theorem sectors_aligned {a n x : Nat} (h : x ∈ sectors a n) : x % 64 = 0 := by
  unfold sectors at h
  split at h
  · exact absurd h List.not_mem_nil
  · obtain ⟨i, -, rfl⟩ := List.mem_map.mp h
    exact Nat.mul_mod_left _ _

/-- What is written away from DRAM is what stands there. -/
theorem writeMem_getBs_die (s : State) {a : Nat} (d : Bytes) (poison : Nat) (ha : 0xA000000000 ≤ a) : (s.writeMem a d poison).getBs a d.length = d := by
  refine List.ext_getElem (getBs_length _ _ _) fun i hi hd => ?_
  rw [getBs_length] at hi
  have hbyte : ∀ h, ((s.writeMem a d poison).getBs a d.length)[i]'h = (s.writeMem a d poison).getB (a + i) := fun h => by simp [State.getBs]
  rw [hbyte, writeMem_eq_foldl,
    getB_foldl_storeSector poison (by omega) (by omega) _ (fun x hx => ⟨sectors_aligned hx, by have := sectors_ge hx; omega⟩) s
      (.inl (mem_sectors (by omega) (by omega))), Nat.add_sub_cancel_left, List.getD_eq_getElem _ _ hd]

/-! ### Reads on the die -/

theorem dieHome_range {o : Nat} (h : dieHome o) : 0x010000000000 ≤ o ∧ o < 0x010150000000 := by
  unfold dieHome homeOf at h
  dsimp only at h
  split_ifs at h
  all_goals simp at h
  all_goals omega

/-- No line below the far tier and above the DRAM is cached. -/
theorem cacheSlice_die (s : State) {o : Nat} (hlo : 0xA000000000 ≤ o) (hhi : o < 0x080000000000) (part : Option Nat) : s.cacheSlice o part = none := by
  have hhome : (∀ r, homeOf o ≠ .dram r) ∧ ∀ x f, homeOf o ≠ .cxl x f := by
    unfold homeOf
    dsimp only
    split_ifs
    all_goals first | omega | exact ⟨fun _ => by simp, fun _ _ => by simp⟩
  unfold State.cacheSlice
  split
  · rename_i r hr
    exact absurd hr (hhome.1 r)
  · rename_i x f hx
    exact absurd hx (hhome.2 x f)
  · rfl

theorem cacheIn_die (s : State) {o n : Nat} (h : dieHome o) (hn : n ≤ 4096) (part : Option Nat) (write : Bool) : s.cacheIn o n part write = s := by
  obtain ⟨hlo, hhi⟩ := dieHome_range h
  have hline : ∀ e ∈ linesOf o n, s.cacheSlice (e.1 * 256) part = none := by
    intro e he
    unfold linesOf at he
    split at he
    · exact absurd he List.not_mem_nil
    · obtain ⟨k, hk, rfl⟩ := List.mem_map.mp he
      have hk := List.mem_range.mp hk
      exact cacheSlice_die s (by dsimp only; omega) (by dsimp only; omega) part
  unfold State.cacheIn
  generalize linesOf o n = l at hline
  induction l with
  | nil => rfl
  | cons e l ih =>
    rw [List.foldl_cons, hline e List.mem_cons_self]
    exact ih fun e he => hline e (List.mem_cons_of_mem _ he)

theorem copyOf_die (s : State) {o : Nat} (hlo : 0xA000000000 ≤ o) (hhi : o < 0x080000000000) (part : Option Nat) :
    s.copyOf (fun line => s.cacheSlice (line * 256) part) o = none := by
  unfold State.copyOf State.lineAt
  dsimp only
  rw [cacheSlice_die s (by omega) (by omega)]

theorem sectors_lt {a n x : Nat} (h : x ∈ sectors a n) : x < a + n := by
  unfold sectors at h
  split at h
  · exact absurd h List.not_mem_nil
  · obtain ⟨i, hi, rfl⟩ := List.mem_map.mp h
    have hi := List.mem_range.mp hi
    omega

theorem any_congr_mem {α : Type} {l : List α} {p q : α → Bool} (h : ∀ x ∈ l, p x = q x) : l.any p = l.any q := by
  rw [Bool.eq_iff_iff, List.any_eq_true, List.any_eq_true]
  exact ⟨fun ⟨x, hx, hp⟩ => ⟨x, hx, h x hx ▸ hp⟩, fun ⟨x, hx, hq⟩ => ⟨x, hx, (h x hx).symm ▸ hq⟩⟩

theorem peek_die (s : State) {o n : Nat} (h : dieHome o) (hn : n ≤ 4096) (part : Option Nat) : s.peek o n part = s.readMem o n := by
  obtain ⟨hlo, hhi⟩ := dieHome_range h
  have bytes : ((List.range n).map fun i => match s.copyOf (fun line => s.cacheSlice (line * 256) part) (o + i) with
      | some (_, l) => l.data.getD ((o + i) % 256) 0
      | none => (s.readMem o n).1.getD i 0) = (s.readMem o n).1 := by
    refine List.ext_getElem (by simp [State.readMem]) fun i hi hj => ?_
    rw [List.length_map, List.length_range] at hi
    rw [List.getElem_map, List.getElem_range, copyOf_die s (by omega) (by omega) part, List.getD_eq_getElem]
  have marks : (fun i => (sectors (o + 64 * i) (min 64 (n - 64 * i))).any fun x =>
      match s.copyOf (fun line => s.cacheSlice (line * 256) part) x with
      | some (_, l) => bit l.poison (x / 64 % 4)
      | none => s.poisoned x || s.deadAt x) = s.chunkBad o n := by
    funext i
    unfold State.chunkBad
    refine any_congr_mem fun x hx => ?_
    have hpos : 0 < n - 64 * i := by
      by_contra h0
      rw [show n - 64 * i = 0 from by omega] at hx
      exact absurd hx (by simp [sectors])
    have hge := sectors_ge hx
    have hlt := sectors_lt hx
    rw [copyOf_die s (by omega) (by omega) part]
  exact Prod.ext bytes (congrArg (maskOf ((n + 63) / 64)) marks)

end Sys2Proof.Machine
end

section
/-!
Proofs of the family 13_trust.md: sealing, scrubs and session accesses (O38).
-/

namespace Sys2Proof.Machine

open Sys2Proof

/-! ### A partition emptied, and its memory keys replaced -/

/-- What emptying a partition leaves: a refused load answers and raises an event. -/
def emptied (s t : State) : Prop :=
  s.sameBut answered t ∧ ∀ (F : Fld) (i : Nat), quietFld pgBu F i → t.rd pgBu F i = s.rd pgBu F i

theorem emptied_trans {s t u : State} (h1 : emptied s t) (h2 : emptied t u) : emptied s u :=
  ⟨sameBut_trans h1.1 h2.1, fun F i h => (h2.2 F i h).trans (h1.2 F i h)⟩

theorem emptied_of {s t : State} (h : s.sameBut [.parts, .sprue] t) : emptied s t :=
  ⟨sameBut_mono h (by decide), fun _ _ _ => rd_congr (h .regs (by decide)).1 _ _ _⟩

theorem emptied_modPart (s : State) (p : Nat) (f : Part → Part) : emptied s (s.modPart p f) :=
  emptied_of (sameBut_mono (sameBut_modPart s p f) (by decide))

theorem emptied_failLoad (s : State) (p k st : Nat) : emptied s (s.failLoad p k st) := by
  unfold State.failLoad
  dsimp only
  have ended : emptied s (s.endLoad p k (if (s.part p).inUse k then none else some {})) := by
    refine emptied_of fun k hk => ?_
    cases k <;> first | exact absurd (by decide) hk | exact ⟨rfl, rfl⟩ | rfl
  exact emptied_trans ended ⟨sameBut_complete _ _ _ _ _ _, fun F i h => rd_complete _ _ _ _ _ _ h (.inr (by decide))⟩

theorem emptied_emptyPart (s : State) (p : Nat) : emptied s (s.emptyPart p) := by
  have step : ∀ (u : State) k, emptied u (if u.loadDue p k then u.failLoad p k stWRONGSTATE else u) := fun u k => by
    split
    · exact emptied_failLoad u p k _
    · exact ⟨sameBut_refl _ u, fun _ _ _ => rfl⟩
  exact emptied_trans (emptied_trans (step s 0) (step _ 1)) (emptied_modPart _ p _)

theorem risersOf_emptyPart (s : State) (p : Nat) : (s.emptyPart p).risersOf p = s.risersOf p := by
  have hrd : (s.emptyPart p).rd pgBu PT_CONFIG_ACTIVE = s.rd pgBu PT_CONFIG_ACTIVE :=
    (emptied_emptyPart s p).2 _ _ (quietFld_of_page (by decide) (by decide) (by decide) (by decide))
  simp only [State.risersOf, State.partOfRiser, State.partSize, hrd]

theorem sameBut_undefine (s : State) (b n : Nat) : s.sameBut [.free, .mem, .undef] (s.undefine b n) := by
  intro k hk
  cases k <;> first | exact absurd (by decide) hk | exact ⟨rfl, rfl⟩ | rfl

theorem cellAt_filter_none (m : List (Nat × Byte)) (p : Nat × Byte → Bool) (a : Nat) (h : cellAt m a = none ∨ ∀ v, p (a, v) = false) :
    cellAt (m.filter p) a = none := by
  induction m with
  | nil => rfl
  | cons e m ih =>
    obtain ⟨b, v⟩ := e
    have hrest : cellAt m a = none ∨ ∀ v, p (a, v) = false := h.imp_left fun h => by
      rw [cellAt] at h
      split at h
      · exact absurd h (by simp)
      · exact h
    rw [List.filter_cons]
    split
    · rename_i hp
      rw [cellAt, if_neg, ih hrest]
      rintro rfl
      rcases h with h | h
      · rw [cellAt, if_pos rfl] at h
        exact absurd h (by simp)
      · rw [h v] at hp
        exact absurd hp (by simp)
    · exact ih hrest

/-- Nothing is listed in a range made undefined, nor is anything added elsewhere. -/
theorem cellAt_undefine (s : State) (b n : Nat) {a : Nat} (h : cellAt s.mem a = none ∨ b ≤ a ∧ a < b + n) : cellAt (s.undefine b n).mem a = none :=
  cellAt_filter_none s.mem _ a (h.imp_right fun h v => decide_eq_false (by dsimp only; omega))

## EXERCISE INSTRUCTIONS
Print exactly the lines from the beginning of the entries through the line with "stands there. -/". Output nothing more.

## SOLUTION
theorem sectors_aligned {a n x : Nat} (h : x ∈ sectors a n) : x % 64 = 0 := by
  unfold sectors at h
  split at h
  · exact absurd h List.not_mem_nil
  · obtain ⟨i, -, rfl⟩ := List.mem_map.mp h
    exact Nat.mul_mod_left _ _

/-- What is written away from DRAM is what stands there. -/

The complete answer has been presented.